The results published this morning were achieved as part of Phylogica’s “flagship program” directed towards delivering a promising class of drug cargo known as an Anti Sense Oligonucleotide (ASO) into the retina of mice.

ASOs are short, synthetic, single-stranded oligodeoxynucleotides that can alter RNA and reduce, restore, or modify protein expression through several distinct mechanisms.

Their potential influence on treating neurological disorders was described as “the next frontier” by scientists amidst a growing number of ASO-mediated therapies obtaining FDA approval in the US, with the aim of treating muscular dystrophy and spinal muscular atrophy.

The innovation was first discovered to influence RNA processing and modulate protein expression over two decades ago but developmental progress has been slow due to “inadequate target engagement, insufficient biological activity, and off-target toxic effects”, according to research published in Nature Reviews Neurology.

For Phylogica, its focus is to commercialise its intracellular drug delivery platform and screening its peptide libraries to identify drug cargoes for development against a wide range of disease targets.

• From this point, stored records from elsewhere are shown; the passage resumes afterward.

-- ==== Sys2Proof/Laws/State.lean ====
section
/-! SUPPORT. The shared updates of the state, field by field: what each leaves. The setters of one element (`State.setCand` and its like)
are abbreviations, which simp reads through. -/

namespace Sys2Proof.Machine

/-! A raised source changes the event controller alone (R385). -/

@[simp] theorem raise_pending (n : Nat) (s : State) : (raise n s).pending = s.pending := rfl
@[simp] theorem raise_nv (n : Nat) (s : State) : (raise n s).nv = s.nv := rfl
@[simp] theorem raise_nvc (n : Nat) (s : State) : (raise n s).nvc = s.nvc := rfl
@[simp] theorem raise_pwr (n : Nat) (s : State) : (raise n s).pwr = s.pwr := rfl
@[simp] theorem raise_clk (n : Nat) (s : State) : (raise n s).clk = s.clk := rfl
@[simp] theorem raise_cores (n : Nat) (s : State) : (raise n s).cores = s.cores := rfl
@[simp] theorem raise_fc (n : Nat) (s : State) : (raise n s).fc = s.fc := rfl
@[simp] theorem raise_rf (n : Nat) (s : State) : (raise n s).rf = s.rf := rfl
@[simp] theorem raise_dp (n : Nat) (s : State) : (raise n s).dp = s.dp := rfl
@[simp] theorem raise_ln (n : Nat) (s : State) : (raise n s).ln = s.ln := rfl
@[simp] theorem raise_sn (n : Nat) (s : State) : (raise n s).sn = s.sn := rfl
@[simp] theorem raise_ou (n : Nat) (s : State) : (raise n s).ou = s.ou := rfl
@[simp] theorem raise_tb (n : Nat) (s : State) : (raise n s).tb = s.tb := rfl
@[simp] theorem raise_dom (n : Nat) (s : State) : (raise n s).dom = s.dom := rfl
@[simp] theorem raise_pt (n : Nat) (s : State) : (raise n s).pt = s.pt := rfl
@[simp] theorem raise_ts (n : Nat) (s : State) : (raise n s).ts = s.ts := rfl
@[simp] theorem raise_tc (n : Nat) (s : State) : (raise n s).tc = s.tc := rfl
@[simp] theorem raise_ax (n : Nat) (s : State) : (raise n s).ax = s.ax := rfl
@[simp] theorem raise_sc (n : Nat) (s : State) : (raise n s).sc = s.sc := rfl
@[simp] theorem raise_dop (n : Nat) (s : State) : (raise n s).dop = s.dop := rfl
@[simp] theorem raise_jr (n : Nat) (s : State) : (raise n s).jr = s.jr := rfl
@[simp] theorem raise_sram (n : Nat) (s : State) : (raise n s).sram = s.sram := rfl
@[simp] theorem raise_pins (n : Nat) (s : State) : (raise n s).pins = s.pins := rfl
@[simp] theorem raise_tx (n : Nat) (s : State) : (raise n s).tx = s.tx := rfl
@[simp] theorem raise_free (n : Nat) (s : State) : (raise n s).free = s.free := rfl

/-! A level changes the event controller alone (R384). -/

@[simp] theorem level_pending (n : Nat) (b : Bool) (s : State) : (level n b s).pending = s.pending := rfl
@[simp] theorem level_cfg (n : Nat) (b : Bool) (s : State) : (level n b s).cfg = s.cfg := rfl
@[simp] theorem level_nv (n : Nat) (b : Bool) (s : State) : (level n b s).nv = s.nv := rfl
@[simp] theorem level_nvc (n : Nat) (b : Bool) (s : State) : (level n b s).nvc = s.nvc := rfl
@[simp] theorem level_pwr (n : Nat) (b : Bool) (s : State) : (level n b s).pwr = s.pwr := rfl
@[simp] theorem level_clk (n : Nat) (b : Bool) (s : State) : (level n b s).clk = s.clk := rfl
@[simp] theorem level_cores (n : Nat) (b : Bool) (s : State) : (level n b s).cores = s.cores := rfl
@[simp] theorem level_fc (n : Nat) (b : Bool) (s : State) : (level n b s).fc = s.fc := rfl
@[simp] theorem level_rf (n : Nat) (b : Bool) (s : State) : (level n b s).rf = s.rf := rfl
@[simp] theorem level_dp (n : Nat) (b : Bool) (s : State) : (level n b s).dp = s.dp := rfl
@[simp] theorem level_ln (n : Nat) (b : Bool) (s : State) : (level n b s).ln = s.ln := rfl
@[simp] theorem level_sn (n : Nat) (b : Bool) (s : State) : (level n b s).sn = s.sn := rfl
@[simp] theorem level_ou (n : Nat) (b : Bool) (s : State) : (level n b s).ou = s.ou := rfl
@[simp] theorem level_tb (n : Nat) (b : Bool) (s : State) : (level n b s).tb = s.tb := rfl
@[simp] theorem level_dom (n : Nat) (b : Bool) (s : State) : (level n b s).dom = s.dom := rfl
@[simp] theorem level_pt (n : Nat) (b : Bool) (s : State) : (level n b s).pt = s.pt := rfl
@[simp] theorem level_ts (n : Nat) (b : Bool) (s : State) : (level n b s).ts = s.ts := rfl
@[simp] theorem level_tc (n : Nat) (b : Bool) (s : State) : (level n b s).tc = s.tc := rfl
@[simp] theorem level_ax (n : Nat) (b : Bool) (s : State) : (level n b s).ax = s.ax := rfl
@[simp] theorem level_sc (n : Nat) (b : Bool) (s : State) : (level n b s).sc = s.sc := rfl
@[simp] theorem level_dop (n : Nat) (b : Bool) (s : State) : (level n b s).dop = s.dop := rfl
@[simp] theorem level_jr (n : Nat) (b : Bool) (s : State) : (level n b s).jr = s.jr := rfl
@[simp] theorem level_sram (n : Nat) (b : Bool) (s : State) : (level n b s).sram = s.sram := rfl
@[simp] theorem level_pins (n : Nat) (b : Bool) (s : State) : (level n b s).pins = s.pins := rfl
@[simp] theorem level_tx (n : Nat) (b : Bool) (s : State) : (level n b s).tx = s.tx := rfl
@[simp] theorem level_free (n : Nat) (b : Bool) (s : State) : (level n b s).free = s.free := rfl

/-! A frame sent changes the frames sent alone. -/

@[simp] theorem send_pending (x : Tx) (s : State) : (send x s).pending = s.pending := rfl
@[simp] theorem send_cfg (x : Tx) (s : State) : (send x s).cfg = s.cfg := rfl
@[simp] theorem send_nv (x : Tx) (s : State) : (send x s).nv = s.nv := rfl
@[simp] theorem send_nvc (x : Tx) (s : State) : (send x s).nvc = s.nvc := rfl
@[simp] theorem send_pwr (x : Tx) (s : State) : (send x s).pwr = s.pwr := rfl
@[simp] theorem send_clk (x : Tx) (s : State) : (send x s).clk = s.clk := rfl
@[simp] theorem send_md (x : Tx) (s : State) : (send x s).md = s.md := rfl
@[simp] theorem send_cores (x : Tx) (s : State) : (send x s).cores = s.cores := rfl
@[simp] theorem send_fc (x : Tx) (s : State) : (send x s).fc = s.fc := rfl
@[simp] theorem send_ev (x : Tx) (s : State) : (send x s).ev = s.ev := rfl
@[simp] theorem send_rf (x : Tx) (s : State) : (send x s).rf = s.rf := rfl
@[simp] theorem send_dp (x : Tx) (s : State) : (send x s).dp = s.dp := rfl
@[simp] theorem send_ln (x : Tx) (s : State) : (send x s).ln = s.ln := rfl
@[simp] theorem send_sn (x : Tx) (s : State) : (send x s).sn = s.sn := rfl
@[simp] theorem send_ou (x : Tx) (s : State) : (send x s).ou = s.ou := rfl
@[simp] theorem send_tb (x : Tx) (s : State) : (send x s).tb = s.tb := rfl
@[simp] theorem send_dom (x : Tx) (s : State) : (send x s).dom = s.dom := rfl
@[simp] theorem send_pt (x : Tx) (s : State) : (send x s).pt = s.pt := rfl
@[simp] theorem send_ts (x : Tx) (s : State) : (send x s).ts = s.ts := rfl
@[simp] theorem send_tc (x : Tx) (s : State) : (send x s).tc = s.tc := rfl
@[simp] theorem send_ax (x : Tx) (s : State) : (send x s).ax = s.ax := rfl
@[simp] theorem send_sc (x : Tx) (s : State) : (send x s).sc = s.sc := rfl
@[simp] theorem send_dop (x : Tx) (s : State) : (send x s).dop = s.dop := rfl
@[simp] theorem send_jr (x : Tx) (s : State) : (send x s).jr = s.jr := rfl
@[simp] theorem send_sram (x : Tx) (s : State) : (send x s).sram = s.sram := rfl
@[simp] theorem send_pins (x : Tx) (s : State) : (send x s).pins = s.pins := rfl
@[simp] theorem send_free (x : Tx) (s : State) : (send x s).free = s.free := rfl

/-! Writing the journal through changes the store and the journal alone (R432). -/

@[simp] theorem flushJournal_pending (s : State) : (flushJournal s).pending = s.pending := rfl
@[simp] theorem flushJournal_cfg (s : State) : (flushJournal s).cfg = s.cfg := rfl
@[simp] theorem flushJournal_nvc (s : State) : (flushJournal s).nvc = s.nvc := rfl
@[simp] theorem flushJournal_pwr (s : State) : (flushJournal s).pwr = s.pwr := rfl
@[simp] theorem flushJournal_clk (s : State) : (flushJournal s).clk = s.clk := rfl
@[simp] theorem flushJournal_md (s : State) : (flushJournal s).md = s.md := rfl
@[simp] theorem flushJournal_cores (s : State) : (flushJournal s).cores = s.cores := rfl
@[simp] theorem flushJournal_fc (s : State) : (flushJournal s).fc = s.fc := rfl
@[simp] theorem flushJournal_ev (s : State) : (flushJournal s).ev = s.ev := rfl
@[simp] theorem flushJournal_rf (s : State) : (flushJournal s).rf = s.rf := rfl
@[simp] theorem flushJournal_dp (s : State) : (flushJournal s).dp = s.dp := rfl
@[simp] theorem flushJournal_ln (s : State) : (flushJournal s).ln = s.ln := rfl
@[simp] theorem flushJournal_sn (s : State) : (flushJournal s).sn = s.sn := rfl
@[simp] theorem flushJournal_ou (s : State) : (flushJournal s).ou = s.ou := rfl
@[simp] theorem flushJournal_tb (s : State) : (flushJournal s).tb = s.tb := rfl
@[simp] theorem flushJournal_dom (s : State) : (flushJournal s).dom = s.dom := rfl
@[simp] theorem flushJournal_pt (s : State) : (flushJournal s).pt = s.pt := rfl
@[simp] theorem flushJournal_ts (s : State) : (flushJournal s).ts = s.ts := rfl
@[simp] theorem flushJournal_tc (s : State) : (flushJournal s).tc = s.tc := rfl
@[simp] theorem flushJournal_ax (s : State) : (flushJournal s).ax = s.ax := rfl
@[simp] theorem flushJournal_sc (s : State) : (flushJournal s).sc = s.sc := rfl
@[simp] theorem flushJournal_dop (s : State) : (flushJournal s).dop = s.dop := rfl
@[simp] theorem flushJournal_sram (s : State) : (flushJournal s).sram = s.sram := rfl
@[simp] theorem flushJournal_pins (s : State) : (flushJournal s).pins = s.pins := rfl
@[simp] theorem flushJournal_tx (s : State) : (flushJournal s).tx = s.tx := rfl
@[simp] theorem flushJournal_free (s : State) : (flushJournal s).free = s.free := rfl

/-! CLEAR changes the fault collector alone (R366). -/

@[simp] theorem clearTarn_pending (s : State) : (clearTarn s).pending = s.pending := rfl
@[simp] theorem clearTarn_cfg (s : State) : (clearTarn s).cfg = s.cfg := rfl
@[simp] theorem clearTarn_nv (s : State) : (clearTarn s).nv = s.nv := rfl
@[simp] theorem clearTarn_nvc (s : State) : (clearTarn s).nvc = s.nvc := rfl
@[simp] theorem clearTarn_pwr (s : State) : (clearTarn s).pwr = s.pwr := rfl
@[simp] theorem clearTarn_clk (s : State) : (clearTarn s).clk = s.clk := rfl
@[simp] theorem clearTarn_md (s : State) : (clearTarn s).md = s.md := rfl
@[simp] theorem clearTarn_cores (s : State) : (clearTarn s).cores = s.cores := rfl
@[simp] theorem clearTarn_ev (s : State) : (clearTarn s).ev = s.ev := rfl
@[simp] theorem clearTarn_rf (s : State) : (clearTarn s).rf = s.rf := rfl
@[simp] theorem clearTarn_dp (s : State) : (clearTarn s).dp = s.dp := rfl
@[simp] theorem clearTarn_ln (s : State) : (clearTarn s).ln = s.ln := rfl
@[simp] theorem clearTarn_sn (s : State) : (clearTarn s).sn = s.sn := rfl
@[simp] theorem clearTarn_ou (s : State) : (clearTarn s).ou = s.ou := rfl
@[simp] theorem clearTarn_tb (s : State) : (clearTarn s).tb = s.tb := rfl
@[simp] theorem clearTarn_dom (s : State) : (clearTarn s).dom = s.dom := rfl
@[simp] theorem clearTarn_pt (s : State) : (clearTarn s).pt = s.pt := rfl
@[simp] theorem clearTarn_ts (s : State) : (clearTarn s).ts = s.ts := rfl
@[simp] theorem clearTarn_tc (s : State) : (clearTarn s).tc = s.tc := rfl
@[simp] theorem clearTarn_ax (s : State) : (clearTarn s).ax = s.ax := rfl
@[simp] theorem clearTarn_sc (s : State) : (clearTarn s).sc = s.sc := rfl
@[simp] theorem clearTarn_dop (s : State) : (clearTarn s).dop = s.dop := rfl
@[simp] theorem clearTarn_jr (s : State) : (clearTarn s).jr = s.jr := rfl
@[simp] theorem clearTarn_sram (s : State) : (clearTarn s).sram = s.sram := rfl
@[simp] theorem clearTarn_pins (s : State) : (clearTarn s).pins = s.pins := rfl
@[simp] theorem clearTarn_tx (s : State) : (clearTarn s).tx = s.tx := rfl
@[simp] theorem clearTarn_free (s : State) : (clearTarn s).free = s.free := rfl

/-! Counting a request changes the object protocol's counters alone (R438). -/

@[simp] theorem counted_pending (s : State) : (counted s).pending = s.pending := rfl
@[simp] theorem counted_cfg (s : State) : (counted s).cfg = s.cfg := rfl
@[simp] theorem counted_nv (s : State) : (counted s).nv = s.nv := rfl
@[simp] theorem counted_nvc (s : State) : (counted s).nvc = s.nvc := rfl
@[simp] theorem counted_pwr (s : State) : (counted s).pwr = s.pwr := rfl
@[simp] theorem counted_clk (s : State) : (counted s).clk = s.clk := rfl
@[simp] theorem counted_md (s : State) : (counted s).md = s.md := rfl
@[simp] theorem counted_cores (s : State) : (counted s).cores = s.cores := rfl
@[simp] theorem counted_fc (s : State) : (counted s).fc = s.fc := rfl
@[simp] theorem counted_ev (s : State) : (counted s).ev = s.ev := rfl
@[simp] theorem counted_rf (s : State) : (counted s).rf = s.rf := rfl
@[simp] theorem counted_dp (s : State) : (counted s).dp = s.dp := rfl
@[simp] theorem counted_ln (s : State) : (counted s).ln = s.ln := rfl
@[simp] theorem counted_sn (s : State) : (counted s).sn = s.sn := rfl
@[simp] theorem counted_ou (s : State) : (counted s).ou = s.ou := rfl
@[simp] theorem counted_tb (s : State) : (counted s).tb = s.tb := rfl
@[simp] theorem counted_dom (s : State) : (counted s).dom = s.dom := rfl
@[simp] theorem counted_pt (s : State) : (counted s).pt = s.pt := rfl
@[simp] theorem counted_ts (s : State) : (counted s).ts = s.ts := rfl
@[simp] theorem counted_tc (s : State) : (counted s).tc = s.tc := rfl
@[simp] theorem counted_ax (s : State) : (counted s).ax = s.ax := rfl
@[simp] theorem counted_sc (s : State) : (counted s).sc = s.sc := rfl
@[simp] theorem counted_jr (s : State) : (counted s).jr = s.jr := rfl
@[simp] theorem counted_sram (s : State) : (counted s).sram = s.sram := rfl
@[simp] theorem counted_pins (s : State) : (counted s).pins = s.pins := rfl
@[simp] theorem counted_tx (s : State) : (counted s).tx = s.tx := rfl
@[simp] theorem counted_free (s : State) : (counted s).free = s.free := rfl

end Sys2Proof.Machine
end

The company’s platform of proprietary cell-penetrating peptides has been validated across multiple animal models for the ability to deliver a diverse range of drug cargoes into cells.

So far, developmental progress has been robust and multilateral with Phylogica setting up varied collaborations with several pharmaceutical companies including Roche, Medimmune, Pfizer, Janssen and Genentech.

One of the more intriguing pathways in which to develop and commercialise its platform has been animal models and drug delivery into the eye.

The retina is a tissue at the back of the eye which can be affected by a variety of blinding diseases with Phylogica electing to prioritise treating inherited retinal diseases for the clinical development of its platform.

In a bid to discuss its time-course results and their relevance to the future direction of the company, Phylogica announced that it would be hosting a special event for shareholders at the Harry Perkins Institute in Perth tomorrow.

This news helped Phylogica shares to rise almost 4% in morning trade to $0.028.